Problem -> Every line of the following records that includes "openBarrier" should be copied.

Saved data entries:
-- ==== Sys2Proof/Laws/FrameOpsCore.lean ====
section
/-!
SUPPORT. Laws/FrameOpsCore.lean: the frame of every operation and command of Machine/OpsCore.lean.
-/
namespace Sys2Proof.Machine

theorem frame_drainTile {P : List Part} {s0 : State} {core : Nat} {s : State} (hp : within [.recp, .core, .ctrs] P = true) (h : Frame P s0 s) : Frame P s0 (drainTile core s) := by
  unfold drainTile
  split
  · with_reducible assumption
  · with_reducible apply frame_ite
    · with_reducible assumption
    · extract_lets +onlyGivenNames x0
      have h0 : Frame P s0 (x0) := by
        unfold x0
        with_reducible apply frame_setCore (within_trans (by decide) hp)
        with_reducible assumption
      clear_value x0
      extract_lets +onlyGivenNames x1
      have h1 : Frame P s0 (x1) := by
        unfold x1
        with_reducible apply frame_ite
        · with_reducible apply frame_bump (within_trans (by decide) hp)
          with_reducible apply frame_loseTile (within_trans (by decide) hp)
          with_reducible assumption
        · with_reducible assumption
      clear_value x1
      with_reducible apply frame_fillLocals (within_trans (by decide) hp)
      with_reducible assumption

theorem frame_takeExc {P : List Part} {s0 : State} {core : Nat} {e : Exc} {s : State} (hp : within [.recp, .core, .ctrs] P = true) (h : Frame P s0 s) : Frame P s0 (takeExc core e s) := by
  unfold takeExc
  split
  · with_reducible assumption
  · with_reducible apply frame_ite
    · with_reducible assumption
    · extract_lets +onlyGivenNames x0
      have h0 : Frame P s0 (x0) := by
        unfold x0
        with_reducible apply frame_bump (within_trans (by decide) hp)
        with_reducible assumption
      clear_value x0
      extract_lets +onlyGivenNames x1
      have h1 : Frame P s0 (x1) := by
        unfold x1
        with_reducible apply frame_setRecipe (within_trans (by decide) hp)
        with_reducible assumption
      clear_value x1
      extract_lets +onlyGivenNames x2
      have h2 : Frame P s0 (x2) := by
        unfold x2
        with_reducible apply frame_failTile (within_trans (by decide) hp)
        with_reducible assumption
      clear_value x2
      with_reducible apply frame_drainTile (within_trans (by decide) hp)
      with_reducible assumption

theorem frame_loseKernel {P : List Part} {s0 : State} {core : Nat} {e : Exc} {s : State} (hp : within [.recp, .core, .ctrs] P = true) (h : Frame P s0 s) : Frame P s0 (loseKernel core e s) := by
  unfold loseKernel
  split
  · with_reducible assumption
  · split
    · with_reducible assumption
    · with_reducible apply frame_ite
      · with_reducible apply frame_takeExc (within_trans (by decide) hp)
        with_reducible assumption
      · with_reducible apply frame_drainTile (within_trans (by decide) hp)
        with_reducible apply frame_setCore (within_trans (by decide) hp)
        with_reducible assumption

theorem frame_residueKernel {P : List Part} {s0 : State} {core : Nat} {thread : Nat} {major : Nat} {t : CoreTile} {x : Thread} {s : State} (hp : within [.ledger, .dir, .dram, .deep, .integ, .recp, .core, .mirror, .leaves, .power, .sessions, .boot, .units, .rings, .kodp, .running, .ctrs, .out] P = true) (h : Frame P s0 s) : Frame P s0 (residueKernel core thread major t x s) := by
  unfold residueKernel
  extract_lets +onlyGivenNames x0
  clear_value x0
  with_reducible apply frame_noteMismatch (within_trans (by decide) hp)
  with_reducible apply frame_bump (within_trans (by decide) hp)
  with_reducible apply frame_loseKernel (within_trans (by decide) hp)
  with_reducible assumption

theorem frame_setThread {P : List Part} {s0 : State} {core : Nat} {th : Nat} {f : Thread → Thread} {s : State} (hp : within [.core] P = true) (h : Frame P s0 s) : Frame P s0 (setThread core th f s) := by
  unfold setThread
  with_reducible apply frame_setCore (within_trans (by decide) hp)
  with_reducible assumption

theorem frame_takeTurn {P : List Part} {s0 : State} {core : Nat} {th : Nat} {s : State} (hp : within [.core] P = true) (h : Frame P s0 s) : Frame P s0 (takeTurn core th s) := by
  unfold takeTurn
  with_reducible apply frame_setCore (within_trans (by decide) hp)
  with_reducible assumption

theorem frame_firstIssue {P : List Part} {s0 : State} {core : Nat} {t : CoreTile} {s : State} (hp : within [.recp, .core] P = true) (h : Frame P s0 s) : Frame P s0 (firstIssue core t s) := by
  unfold firstIssue
  with_reducible apply frame_ite
  · with_reducible assumption
  · with_reducible apply frame_setRecipe (within_trans (by decide) hp)
    with_reducible apply frame_setCore (within_trans (by decide) hp)
    with_reducible assumption

theorem frame_issue {P : List Part} {s0 : State} {core : Nat} {th : Nat} {uses : List Nat} {all : Bool} {drain : Bool} {go : CoreTile → Thread → State → State} {s : State} (hp : within [.recp, .core, .ctrs] P = true) (h_go : (∀ x0, ∀ x1, ∀ x2, Frame P s0 x2 → Frame P s0 (go x0 x1 x2))) (h : Frame P s0 s) : Frame P s0 (issue core th uses all drain go s) := by
  unfold issue
  split
  · with_reducible assumption
  · split
    · with_reducible apply frame_takeExc (within_trans (by decide) hp)
      with_reducible assumption
    · with_reducible apply frame_ite
      · with_reducible assumption
      · with_reducible apply h_go
        with_reducible apply frame_firstIssue (within_trans (by decide) hp)
        with_reducible apply frame_takeTurn (within_trans (by decide) hp)
        with_reducible assumption

theorem frame_retireTo {P : List Part} {s0 : State} {core : Nat} {th : Nat} {major : Nat} {t : CoreTile} {x : Thread} {next : Int} {f : Thread → Thread} {s : State} (hp : within [.recp, .core, .ctrs] P = true) (h : Frame P s0 s) : Frame P s0 (retireTo core th major t x next f s) := by
  unfold retireTo
  extract_lets +onlyGivenNames x0
  have h0 : Frame P s0 (x0) := by
    unfold x0
    with_reducible apply frame_bump (within_trans (by decide) hp)
    with_reducible assumption
  clear_value x0
  with_reducible apply frame_ite
  · with_reducible apply frame_takeExc (within_trans (by decide) hp)
    with_reducible apply frame_setThread (within_trans (by decide) hp)
    with_reducible assumption
  · with_reducible apply frame_setThread (within_trans (by decide) hp)
    with_reducible assumption

theorem frame_retire {P : List Part} {s0 : State} {core : Nat} {th : Nat} {major : Nat} {t : CoreTile} {x : Thread} {f : Thread → Thread} {s : State} (hp : within [.recp, .core, .ctrs] P = true) (h : Frame P s0 s) : Frame P s0 (retire core th major t x f s) := by
  unfold retire
  with_reducible apply frame_retireTo (within_trans (by decide) hp)
  with_reducible assumption

theorem frame_endTile {P : List Part} {s0 : State} {core : Nat} {s : State} (hp : within [.pkg, .txn, .ledger, .part, .dir, .mem, .dram, .deep, .integ, .recp, .core, .twin, .mirror, .traffic, .leaves, .power, .sec, .sessions, .obs, .rings, .kodp, .running, .ctrs, .out, .free] P = true) (h : Frame P s0 s) : Frame P s0 (endTile core s) := by
  unfold endTile
  split
  · with_reducible assumption
  · with_reducible apply frame_ite
    · with_reducible assumption
    · split
      · with_reducible apply frame_takeExc (within_trans (by decide) hp)
        with_reducible assumption
      · extract_lets +onlyGivenNames x0
        have h0 : Frame P s0 (x0) := by
          unfold x0
          with_reducible apply frame_setCore (within_trans (by decide) hp)
          with_reducible assumption
        clear_value x0
        extract_lets +onlyGivenNames x1
        have h1 : Frame P s0 (x1) := by
          unfold x1
          with_reducible apply frame_setRecipe (within_trans (by decide) hp)
          with_reducible assumption
        clear_value x1
        extract_lets +onlyGivenNames x2
        have h2 : Frame P s0 (x2) := by
          unfold x2
          with_reducible apply frame_bump (within_trans (by decide) hp)
          with_reducible apply frame_bump (within_trans (by decide) hp)
          with_reducible apply frame_doneTile (within_trans (by decide) hp)
          with_reducible assumption
        clear_value x2
        with_reducible apply frame_settleWaits (within_trans (by decide) hp)
        with_reducible apply frame_fillLocals (within_trans (by decide) hp)
        with_reducible assumption

theorem frame_openBarrier {P : List Part} {s0 : State} {core : Nat} {s : State} (hp : within [.core] P = true) (h : Frame P s0 s) : Frame P s0 (openBarrier core s) := by
  unfold openBarrier
  with_reducible apply frame_setCore (within_trans (by decide) hp)
  with_reducible assumption

theorem frame_unpoisoned {P : List Part} {s0 : State} {core : Nat} {th : Nat} {major : Nat} {x : Thread} {bad : Bool} {go : State → State} {s : State} (hp : within [.recp, .core, .ctrs] P = true) (h_go : (∀ x0, Frame P s0 x0 → Frame P s0 (go x0))) (h : Frame P s0 s) : Frame P s0 (unpoisoned core th major x bad go s) := by
  unfold unpoisoned
  with_reducible apply frame_ite
  · with_reducible apply frame_takeExc (within_trans (by decide) hp)
    with_reducible assumption
  · with_reducible apply h_go
    with_reducible assumption

theorem frame_scalarOp {P : List Part} {s0 : State} {core : Nat} {th : Nat} {major : Nat} {rd : Nat} {uses : List Nat} {f : State → Thread → Word64 × Bool} {s : State} (hp : within [.recp, .core, .ctrs] P = true) (h : Frame P s0 s) : Frame P s0 (scalarOp core th major rd uses f s) := by
  unfold scalarOp
  with_reducible apply frame_issue (within_trans (by decide) hp)
  · intro x0 x1 x2 h3
    extract_lets +onlyGivenNames x4
    clear_value x4
    with_reducible apply frame_retire (within_trans (by decide) hp)
    with_reducible assumption
  · with_reducible assumption

theorem frame_branch {P : List Part} {s0 : State} {core : Nat} {th : Nat} {major : Nat} {rs1 : Nat} {rs2 : Nat} {off : Int} {c : Word64 → Word64 → Bool} {s : State} (hp : within [.recp, .core, .ctrs] P = true) (h : Frame P s0 s) : Frame P s0 (branch core th major rs1 rs2 off c s) := by
  unfold branch
  with_reducible apply frame_issue (within_trans (by decide) hp)
  · intro x0 x1 x2 h3
    extract_lets +onlyGivenNames x4
    clear_value x4
    extract_lets +onlyGivenNames x5
    clear_value x5
    with_reducible apply frame_unpoisoned (within_trans (by decide) hp)
    · intro x6 h7
      with_reducible apply frame_retireTo (within_trans (by decide) hp)
      with_reducible assumption
    · with_reducible assumption
  · with_reducible assumption

theorem frame_trayAccess {P : List Part} {s0 : State} {core : Nat} {th : Nat} {major : Nat} {t : CoreTile} {x : Thread} {base : Word64 × Bool} {off : Int} {n : Nat} {al : Nat} {go : Nat → State → State} {s : State} (hp : within [.recp, .core, .ctrs] P = true) (h_go : (∀ x0, ∀ x1, Frame P s0 x1 → Frame P s0 (go x0 x1))) (h : Frame P s0 s) : Frame P s0 (trayAccess core th major t x base off n al go s) := by
  unfold trayAccess
  with_reducible apply frame_unpoisoned (within_trans (by decide) hp)
  · intro x0 h1
    extract_lets +onlyGivenNames x2
    clear_value x2
    with_reducible apply frame_ite
    · with_reducible apply frame_takeExc (within_trans (by decide) hp)
      with_reducible assumption
    · with_reducible apply frame_ite
      · with_reducible apply frame_takeExc (within_trans (by decide) hp)
        with_reducible assumption
      · with_reducible apply h_go
        with_reducible assumption
  · with_reducible assumption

Exercise answer ->
theorem frame_openBarrier {P : List Part} {s0 : State} {core : Nat} {s : State} (hp : within [.core] P = true) (h : Frame P s0 s) : Frame P s0 (openBarrier core s) := by
  unfold openBarrier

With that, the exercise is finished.